Merck Inc., announced that the FDA has approved Merck’s supplemental New Drug Application (sNDA) for the use of Zerbaxa (ceftolozane and tazobactam) for the treatment of patients 18 years and older with hospital-acquired bacterial pneumonia and ventilator-associated bacterial pneumonia (HABP/VABP) caused by the following susceptible Gram-negative microorganisms: Enterobacter cloacae, Escherichia coli, Haemophilus influenzae, Klebsiella oxytoca, Klebsiella pneumoniae, Proteus mirabilis, Pseudomonas aeruginosa, and Serratia marcescens.

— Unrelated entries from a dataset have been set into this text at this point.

-- ==== Sys2Proof/Machine/Bridge.lean ====
section
/-! DEFINITION. The Streaming Bridge (rules R360, R361), and the steps of other agents that fall at a waiting point of
a loop step (rules R86, R90). -/

namespace Sys2Proof.Machine

open Sys2Proof

/-- The part of a poll after the transport said it is attached and a new block was found: the block `t` is taken,
and sent, refused for its size, or dropped (rule R361). -/
def bridgeForward (t : List S16) (s : State) : State :=
  let s := { s with stageNew := false }
  if s.hw.transportMax < blockBytes s then raise s (.configOutOfRange .transportSize)
  else
    let (s, ready) := takeReady s
    let s := recordTx s (.ready ready)
    if ready then recordTx s (.send t (blockBytes s)) else s

/-- A Bridge poll that reads `t` as the content of STAGE (rule R361). -/
def bridgePoll (t : List S16) (s : State) : State :=
  let (s, attached) := takeAttached s
  let s := recordTx s (.attached attached)
  if attached && s.stageNew then bridgeForward t s else s

/-- `BRIDGE_POLL` (rule R361). No copy is in progress, so it reads exactly STAGE (rule R90). -/
def execBridgePoll (s : State) : Host.Outcome State Fault Refusal := .next (bridgePoll s.stage s)

/-- What a poll reads of STAGE while the Task overwrites it with `new` (rule R90): "for each index `i` independently,
either the old or the new value". The choice is data of the poll; an index without a choice reads old. -/
def tornRead (newAt : List Bool) (old new : List S16) : List S16 :=
  match newAt, old, new with
  | [], old, _ => old
  | _, [], _ => []
  | _, old, [] => old
  | true :: ms, _ :: os, n :: ns => n :: tornRead ms os ns
  | false :: ms, o :: os, _ :: ns => o :: tornRead ms os ns

/-- A step of another agent at a waiting point (rules R86, R92). `writing` is the block being copied into STAGE, if a
copy is in progress. -/
def visitStep (writing : Option (List S16)) (s : State) (v : Visit) : State :=
  match v with
  | .request w => requestArrives w s
  | .config w x => configArrives w x s
  | .bridge newAt => match writing with
    | some new => bridgePoll (tornRead newAt s.stage new) s
    | none => bridgePoll s.stage s

/-- The other agents' steps that fall into one wait, in order (rule R85). -/
def runVisits (writing : Option (List S16)) (s : State) (vs : List Visit) : State := vs.foldl (visitStep writing) s

/-- `IN.read()` (rule R326): the other agents step while the Task waits, then the answer is taken. -/
def readIn (s : State) : State × InAnswer :=
  let (s, vs, a) := takeIn s
  let s := runVisits none s vs
  let a := match a with
    | .timeout => .timeout
    | .block h => .block (portBlock (blockLen s) h)
  ({ s with ports.inp := s.ports.inp ++ [a] }, a)

/-- `OUT.write(o)` (rule R326): a time-out loses the block for the speaker and nothing else. -/
def writeOut (o : List HwSample) (s : State) : State :=
  let (s, vs, a) := takeOut s
  let s := runVisits none s vs
  { s with ports.out := s.ports.out ++ [(o, a)] }

/-- `stage()` (rule R327): the copy of WB into STAGE, during which the Bridge may poll (rule R90), then
`STAGE_NEW <- 1`. -/
def stageBlock (s : State) : State :=
  let (s, vs) := takeCopy s
  let s := runVisits (some s.wb) s vs
  { s with stage := s.wb, stageNew := true }

end Sys2Proof.Machine
end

The sNDA for Zerbaxa had previously been designated Priority Review status by the FDA. To reduce the development of drug-resistant bacteria and maintain the effectiveness of Zerbaxa and other antibacterial drugs, Zerbaxa should be used only to treat or prevent infections that are proven or strongly suspected to be caused by susceptible bacteria.

Comment: This expanded use is based on results of the pivotal Phase III ASPECT-NP trial that compared Zerbaxa 3g (ceftolozane 2g and tazobactam 1g) intravenously every 8 hours to meropenem (1g intravenously every 8 hours) for 8 to 14 days for the treatment of adult patients with HABP/VABP.